Start of Block

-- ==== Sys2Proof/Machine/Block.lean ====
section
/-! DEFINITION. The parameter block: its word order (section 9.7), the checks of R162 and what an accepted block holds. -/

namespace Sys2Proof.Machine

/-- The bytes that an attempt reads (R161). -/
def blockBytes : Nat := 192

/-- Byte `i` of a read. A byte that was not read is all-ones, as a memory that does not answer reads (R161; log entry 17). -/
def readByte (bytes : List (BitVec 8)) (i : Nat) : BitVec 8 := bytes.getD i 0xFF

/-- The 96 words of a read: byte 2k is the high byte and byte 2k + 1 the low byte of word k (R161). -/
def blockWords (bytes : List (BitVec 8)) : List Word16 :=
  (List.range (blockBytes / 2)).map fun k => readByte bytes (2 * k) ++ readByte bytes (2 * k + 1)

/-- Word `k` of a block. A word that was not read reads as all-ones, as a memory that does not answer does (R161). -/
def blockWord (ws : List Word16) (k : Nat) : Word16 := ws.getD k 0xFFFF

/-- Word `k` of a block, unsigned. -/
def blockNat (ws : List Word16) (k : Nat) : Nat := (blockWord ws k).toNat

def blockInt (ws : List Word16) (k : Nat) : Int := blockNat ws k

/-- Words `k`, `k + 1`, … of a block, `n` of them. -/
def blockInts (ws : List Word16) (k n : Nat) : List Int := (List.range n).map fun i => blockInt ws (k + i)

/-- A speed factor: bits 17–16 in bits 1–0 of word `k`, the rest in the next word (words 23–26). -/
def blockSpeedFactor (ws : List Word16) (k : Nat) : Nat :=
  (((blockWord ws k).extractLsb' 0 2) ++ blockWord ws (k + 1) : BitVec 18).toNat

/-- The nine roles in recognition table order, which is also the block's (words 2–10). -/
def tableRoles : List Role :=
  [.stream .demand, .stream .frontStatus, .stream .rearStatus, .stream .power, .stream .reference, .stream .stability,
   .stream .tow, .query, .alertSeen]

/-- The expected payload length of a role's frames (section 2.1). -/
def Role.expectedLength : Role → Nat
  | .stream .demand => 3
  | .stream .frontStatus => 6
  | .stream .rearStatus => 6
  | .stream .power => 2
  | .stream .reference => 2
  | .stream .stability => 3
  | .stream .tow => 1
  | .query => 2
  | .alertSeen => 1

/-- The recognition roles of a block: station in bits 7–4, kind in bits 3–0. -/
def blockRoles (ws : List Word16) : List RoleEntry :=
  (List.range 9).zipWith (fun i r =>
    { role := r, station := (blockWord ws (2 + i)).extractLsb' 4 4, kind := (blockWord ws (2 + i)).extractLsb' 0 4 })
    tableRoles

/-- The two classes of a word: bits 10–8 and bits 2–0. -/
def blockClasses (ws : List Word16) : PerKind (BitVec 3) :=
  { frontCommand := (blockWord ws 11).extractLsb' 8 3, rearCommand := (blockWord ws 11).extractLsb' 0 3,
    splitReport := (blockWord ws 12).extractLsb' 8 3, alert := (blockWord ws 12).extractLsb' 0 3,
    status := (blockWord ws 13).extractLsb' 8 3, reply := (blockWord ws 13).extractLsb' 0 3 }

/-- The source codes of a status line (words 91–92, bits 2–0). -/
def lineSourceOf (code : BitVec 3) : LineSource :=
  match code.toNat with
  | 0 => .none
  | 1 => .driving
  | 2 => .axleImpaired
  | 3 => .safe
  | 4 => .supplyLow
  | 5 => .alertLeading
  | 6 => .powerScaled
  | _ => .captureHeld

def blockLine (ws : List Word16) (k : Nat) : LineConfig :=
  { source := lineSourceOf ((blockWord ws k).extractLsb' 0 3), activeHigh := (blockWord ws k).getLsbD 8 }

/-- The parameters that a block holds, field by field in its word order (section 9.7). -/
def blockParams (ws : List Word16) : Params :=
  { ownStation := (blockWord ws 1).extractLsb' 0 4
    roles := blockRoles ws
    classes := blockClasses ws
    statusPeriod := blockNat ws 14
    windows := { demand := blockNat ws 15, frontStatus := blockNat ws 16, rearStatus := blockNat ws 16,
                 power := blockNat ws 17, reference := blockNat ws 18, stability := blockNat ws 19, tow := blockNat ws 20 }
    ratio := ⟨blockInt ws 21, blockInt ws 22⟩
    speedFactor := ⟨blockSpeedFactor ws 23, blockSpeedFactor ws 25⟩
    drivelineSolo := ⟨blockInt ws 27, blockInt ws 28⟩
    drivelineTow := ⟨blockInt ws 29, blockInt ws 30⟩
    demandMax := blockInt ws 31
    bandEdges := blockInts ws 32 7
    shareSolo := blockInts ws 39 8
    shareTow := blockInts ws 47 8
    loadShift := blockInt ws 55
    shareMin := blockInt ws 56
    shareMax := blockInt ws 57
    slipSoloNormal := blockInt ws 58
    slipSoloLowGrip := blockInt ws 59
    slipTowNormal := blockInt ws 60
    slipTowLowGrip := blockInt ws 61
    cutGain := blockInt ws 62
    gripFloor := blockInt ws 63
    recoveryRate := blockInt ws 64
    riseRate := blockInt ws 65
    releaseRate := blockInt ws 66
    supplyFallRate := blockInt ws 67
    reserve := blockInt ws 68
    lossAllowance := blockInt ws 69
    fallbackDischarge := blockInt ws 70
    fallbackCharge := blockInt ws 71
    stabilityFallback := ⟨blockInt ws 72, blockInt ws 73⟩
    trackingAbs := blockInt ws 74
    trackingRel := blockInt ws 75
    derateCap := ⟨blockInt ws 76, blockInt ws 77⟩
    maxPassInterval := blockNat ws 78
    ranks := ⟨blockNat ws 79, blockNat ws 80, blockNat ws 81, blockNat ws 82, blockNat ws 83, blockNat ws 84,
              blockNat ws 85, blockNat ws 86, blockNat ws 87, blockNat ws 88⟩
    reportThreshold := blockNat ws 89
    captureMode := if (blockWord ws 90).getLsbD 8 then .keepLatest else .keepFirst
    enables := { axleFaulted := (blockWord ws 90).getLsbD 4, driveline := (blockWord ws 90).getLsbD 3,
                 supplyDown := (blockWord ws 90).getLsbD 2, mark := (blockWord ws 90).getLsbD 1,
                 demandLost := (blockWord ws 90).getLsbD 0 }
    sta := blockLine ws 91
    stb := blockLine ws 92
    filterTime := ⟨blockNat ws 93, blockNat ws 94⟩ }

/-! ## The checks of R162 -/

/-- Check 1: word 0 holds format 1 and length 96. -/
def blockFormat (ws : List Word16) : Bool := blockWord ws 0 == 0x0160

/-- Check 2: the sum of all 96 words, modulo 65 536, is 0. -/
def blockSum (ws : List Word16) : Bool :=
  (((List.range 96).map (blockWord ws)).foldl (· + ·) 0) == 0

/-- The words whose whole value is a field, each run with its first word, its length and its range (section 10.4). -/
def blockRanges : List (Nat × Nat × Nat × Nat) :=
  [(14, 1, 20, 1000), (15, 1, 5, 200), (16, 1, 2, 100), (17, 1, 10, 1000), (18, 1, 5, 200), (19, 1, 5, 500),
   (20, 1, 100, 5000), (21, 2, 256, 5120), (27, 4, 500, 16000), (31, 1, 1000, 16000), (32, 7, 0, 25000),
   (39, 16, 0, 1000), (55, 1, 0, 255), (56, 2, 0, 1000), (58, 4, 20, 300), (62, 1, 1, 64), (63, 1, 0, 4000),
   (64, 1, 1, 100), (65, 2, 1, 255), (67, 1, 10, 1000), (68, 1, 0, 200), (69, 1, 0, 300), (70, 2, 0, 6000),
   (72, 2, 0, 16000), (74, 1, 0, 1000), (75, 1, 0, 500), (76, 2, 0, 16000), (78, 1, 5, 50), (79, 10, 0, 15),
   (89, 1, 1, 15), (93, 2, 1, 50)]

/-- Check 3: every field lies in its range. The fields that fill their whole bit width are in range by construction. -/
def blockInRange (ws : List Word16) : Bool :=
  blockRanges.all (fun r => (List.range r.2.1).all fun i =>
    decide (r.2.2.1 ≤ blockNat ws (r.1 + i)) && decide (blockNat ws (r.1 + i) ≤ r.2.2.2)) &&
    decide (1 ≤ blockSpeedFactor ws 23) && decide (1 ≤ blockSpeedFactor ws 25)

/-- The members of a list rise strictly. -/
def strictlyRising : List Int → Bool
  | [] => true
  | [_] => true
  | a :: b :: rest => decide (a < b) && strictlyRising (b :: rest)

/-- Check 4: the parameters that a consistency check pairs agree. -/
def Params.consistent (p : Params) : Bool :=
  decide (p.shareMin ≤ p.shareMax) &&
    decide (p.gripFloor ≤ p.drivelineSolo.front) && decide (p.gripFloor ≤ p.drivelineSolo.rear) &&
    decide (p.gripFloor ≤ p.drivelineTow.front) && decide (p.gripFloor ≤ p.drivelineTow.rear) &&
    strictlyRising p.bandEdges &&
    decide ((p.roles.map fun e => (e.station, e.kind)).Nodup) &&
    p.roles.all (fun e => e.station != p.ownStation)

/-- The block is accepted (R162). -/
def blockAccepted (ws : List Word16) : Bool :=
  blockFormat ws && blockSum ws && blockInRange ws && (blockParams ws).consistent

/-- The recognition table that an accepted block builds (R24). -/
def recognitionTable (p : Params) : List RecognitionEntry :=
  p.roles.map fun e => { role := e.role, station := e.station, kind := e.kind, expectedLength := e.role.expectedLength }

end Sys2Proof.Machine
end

End of Block
Start of Block

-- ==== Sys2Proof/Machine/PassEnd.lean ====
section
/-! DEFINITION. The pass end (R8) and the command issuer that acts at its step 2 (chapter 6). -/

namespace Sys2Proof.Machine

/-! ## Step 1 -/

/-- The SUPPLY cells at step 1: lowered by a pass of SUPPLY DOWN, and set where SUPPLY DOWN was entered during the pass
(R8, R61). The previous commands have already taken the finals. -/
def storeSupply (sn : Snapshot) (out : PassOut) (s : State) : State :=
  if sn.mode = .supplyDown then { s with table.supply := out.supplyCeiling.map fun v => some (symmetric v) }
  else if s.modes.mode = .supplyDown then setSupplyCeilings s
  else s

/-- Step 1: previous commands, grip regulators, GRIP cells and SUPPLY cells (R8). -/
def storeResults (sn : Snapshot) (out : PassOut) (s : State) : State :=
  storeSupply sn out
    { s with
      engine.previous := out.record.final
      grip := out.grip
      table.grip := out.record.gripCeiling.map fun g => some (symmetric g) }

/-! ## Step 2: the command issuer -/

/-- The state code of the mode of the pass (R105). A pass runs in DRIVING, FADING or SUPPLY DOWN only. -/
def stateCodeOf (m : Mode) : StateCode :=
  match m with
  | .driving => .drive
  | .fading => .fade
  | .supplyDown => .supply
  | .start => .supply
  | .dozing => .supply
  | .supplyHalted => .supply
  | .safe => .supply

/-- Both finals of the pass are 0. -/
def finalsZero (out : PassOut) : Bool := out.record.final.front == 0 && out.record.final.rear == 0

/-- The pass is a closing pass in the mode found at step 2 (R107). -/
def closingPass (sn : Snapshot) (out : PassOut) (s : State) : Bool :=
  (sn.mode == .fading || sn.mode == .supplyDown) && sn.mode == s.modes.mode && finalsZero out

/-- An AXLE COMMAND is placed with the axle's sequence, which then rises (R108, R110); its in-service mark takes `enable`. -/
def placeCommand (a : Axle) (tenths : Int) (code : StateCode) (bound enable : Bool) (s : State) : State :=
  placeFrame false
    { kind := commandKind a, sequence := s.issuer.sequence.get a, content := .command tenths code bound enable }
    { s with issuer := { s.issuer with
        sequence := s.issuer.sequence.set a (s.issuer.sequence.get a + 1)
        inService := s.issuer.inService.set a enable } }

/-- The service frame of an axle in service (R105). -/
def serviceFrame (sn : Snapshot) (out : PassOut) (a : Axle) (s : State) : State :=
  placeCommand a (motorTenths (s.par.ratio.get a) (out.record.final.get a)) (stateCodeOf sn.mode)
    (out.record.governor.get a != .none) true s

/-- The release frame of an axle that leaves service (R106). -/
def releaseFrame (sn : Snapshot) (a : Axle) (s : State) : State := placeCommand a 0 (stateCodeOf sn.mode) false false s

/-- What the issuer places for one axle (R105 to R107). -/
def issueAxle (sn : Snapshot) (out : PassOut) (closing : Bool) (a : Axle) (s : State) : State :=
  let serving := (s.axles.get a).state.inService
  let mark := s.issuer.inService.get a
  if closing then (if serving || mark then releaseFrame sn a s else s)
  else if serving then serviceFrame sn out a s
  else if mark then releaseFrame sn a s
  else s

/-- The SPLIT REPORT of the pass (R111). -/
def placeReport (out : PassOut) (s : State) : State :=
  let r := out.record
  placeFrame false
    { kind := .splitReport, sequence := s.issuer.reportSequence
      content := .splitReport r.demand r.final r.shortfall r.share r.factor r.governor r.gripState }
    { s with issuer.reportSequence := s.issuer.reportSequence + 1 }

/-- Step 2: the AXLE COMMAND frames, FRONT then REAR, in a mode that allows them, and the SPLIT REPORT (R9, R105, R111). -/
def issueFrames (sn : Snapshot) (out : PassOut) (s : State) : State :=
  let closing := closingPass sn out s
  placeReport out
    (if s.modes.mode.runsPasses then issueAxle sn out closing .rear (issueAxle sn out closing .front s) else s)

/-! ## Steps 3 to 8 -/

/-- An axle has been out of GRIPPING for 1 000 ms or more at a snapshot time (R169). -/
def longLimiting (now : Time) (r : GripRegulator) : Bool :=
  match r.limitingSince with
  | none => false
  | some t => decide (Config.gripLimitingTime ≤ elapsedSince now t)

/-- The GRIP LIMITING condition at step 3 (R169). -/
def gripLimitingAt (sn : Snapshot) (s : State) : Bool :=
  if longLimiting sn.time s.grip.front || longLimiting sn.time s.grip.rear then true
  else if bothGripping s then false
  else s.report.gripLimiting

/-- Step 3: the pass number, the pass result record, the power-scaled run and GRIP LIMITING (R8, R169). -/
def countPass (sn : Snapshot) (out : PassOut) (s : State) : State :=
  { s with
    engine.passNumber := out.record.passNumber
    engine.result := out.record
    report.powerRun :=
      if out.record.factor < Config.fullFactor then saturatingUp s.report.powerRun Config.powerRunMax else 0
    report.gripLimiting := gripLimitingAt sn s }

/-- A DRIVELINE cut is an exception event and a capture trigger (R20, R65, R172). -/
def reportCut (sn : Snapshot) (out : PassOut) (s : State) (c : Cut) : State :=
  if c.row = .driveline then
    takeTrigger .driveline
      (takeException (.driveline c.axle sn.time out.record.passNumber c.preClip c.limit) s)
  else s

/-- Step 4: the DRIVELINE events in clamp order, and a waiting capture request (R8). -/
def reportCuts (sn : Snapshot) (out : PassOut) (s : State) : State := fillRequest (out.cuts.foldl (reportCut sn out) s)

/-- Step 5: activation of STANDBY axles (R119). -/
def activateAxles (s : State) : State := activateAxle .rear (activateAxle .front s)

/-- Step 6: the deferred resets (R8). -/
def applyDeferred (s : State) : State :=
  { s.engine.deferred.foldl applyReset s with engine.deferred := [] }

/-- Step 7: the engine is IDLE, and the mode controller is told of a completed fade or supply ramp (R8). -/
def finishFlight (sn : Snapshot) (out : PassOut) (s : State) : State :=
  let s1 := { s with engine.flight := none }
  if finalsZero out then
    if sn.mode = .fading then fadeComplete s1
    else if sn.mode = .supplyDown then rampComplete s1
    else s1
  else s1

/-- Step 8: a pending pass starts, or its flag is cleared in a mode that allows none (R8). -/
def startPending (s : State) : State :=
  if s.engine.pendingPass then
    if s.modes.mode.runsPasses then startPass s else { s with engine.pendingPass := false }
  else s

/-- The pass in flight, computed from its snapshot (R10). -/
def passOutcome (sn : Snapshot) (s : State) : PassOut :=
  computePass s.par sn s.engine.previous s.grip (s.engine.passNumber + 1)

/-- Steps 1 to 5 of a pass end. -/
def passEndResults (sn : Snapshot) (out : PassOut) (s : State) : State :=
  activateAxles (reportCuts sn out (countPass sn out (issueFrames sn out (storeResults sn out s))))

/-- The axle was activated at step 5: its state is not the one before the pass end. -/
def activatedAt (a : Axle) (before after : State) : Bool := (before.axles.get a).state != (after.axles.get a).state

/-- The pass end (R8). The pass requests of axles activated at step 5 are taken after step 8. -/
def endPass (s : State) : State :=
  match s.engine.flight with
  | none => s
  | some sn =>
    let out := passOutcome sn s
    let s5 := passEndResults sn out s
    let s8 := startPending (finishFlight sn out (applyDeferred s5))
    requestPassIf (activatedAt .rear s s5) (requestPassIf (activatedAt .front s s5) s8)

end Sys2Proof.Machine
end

End of Block

Directions for this task :: The required answer is the exact run of lines above starting at the line with "(List.range (blockBytes /" and ending at the line with "splitReport := (blockWord", with both ends present.

Your response ::
  (List.range (blockBytes / 2)).map fun k => readByte bytes (2 * k) ++ readByte bytes (2 * k + 1)

/-- Word `k` of a block. A word that was not read reads as all-ones, as a memory that does not answer does (R161). -/
def blockWord (ws : List Word16) (k : Nat) : Word16 := ws.getD k 0xFFFF

/-- Word `k` of a block, unsigned. -/
def blockNat (ws : List Word16) (k : Nat) : Nat := (blockWord ws k).toNat

def blockInt (ws : List Word16) (k : Nat) : Int := blockNat ws k

/-- Words `k`, `k + 1`, … of a block, `n` of them. -/
def blockInts (ws : List Word16) (k n : Nat) : List Int := (List.range n).map fun i => blockInt ws (k + i)

/-- A speed factor: bits 17–16 in bits 1–0 of word `k`, the rest in the next word (words 23–26). -/
def blockSpeedFactor (ws : List Word16) (k : Nat) : Nat :=
  (((blockWord ws k).extractLsb' 0 2) ++ blockWord ws (k + 1) : BitVec 18).toNat

/-- The nine roles in recognition table order, which is also the block's (words 2–10). -/
def tableRoles : List Role :=
  [.stream .demand, .stream .frontStatus, .stream .rearStatus, .stream .power, .stream .reference, .stream .stability,
   .stream .tow, .query, .alertSeen]

/-- The expected payload length of a role's frames (section 2.1). -/
def Role.expectedLength : Role → Nat
  | .stream .demand => 3
  | .stream .frontStatus => 6
  | .stream .rearStatus => 6
  | .stream .power => 2
  | .stream .reference => 2
  | .stream .stability => 3
  | .stream .tow => 1
  | .query => 2
  | .alertSeen => 1

/-- The recognition roles of a block: station in bits 7–4, kind in bits 3–0. -/
def blockRoles (ws : List Word16) : List RoleEntry :=
  (List.range 9).zipWith (fun i r =>
    { role := r, station := (blockWord ws (2 + i)).extractLsb' 4 4, kind := (blockWord ws (2 + i)).extractLsb' 0 4 })
    tableRoles

/-- The two classes of a word: bits 10–8 and bits 2–0. -/
def blockClasses (ws : List Word16) : PerKind (BitVec 3) :=
  { frontCommand := (blockWord ws 11).extractLsb' 8 3, rearCommand := (blockWord ws 11).extractLsb' 0 3,
    splitReport := (blockWord ws 12).extractLsb' 8 3, alert := (blockWord ws 12).extractLsb' 0 3,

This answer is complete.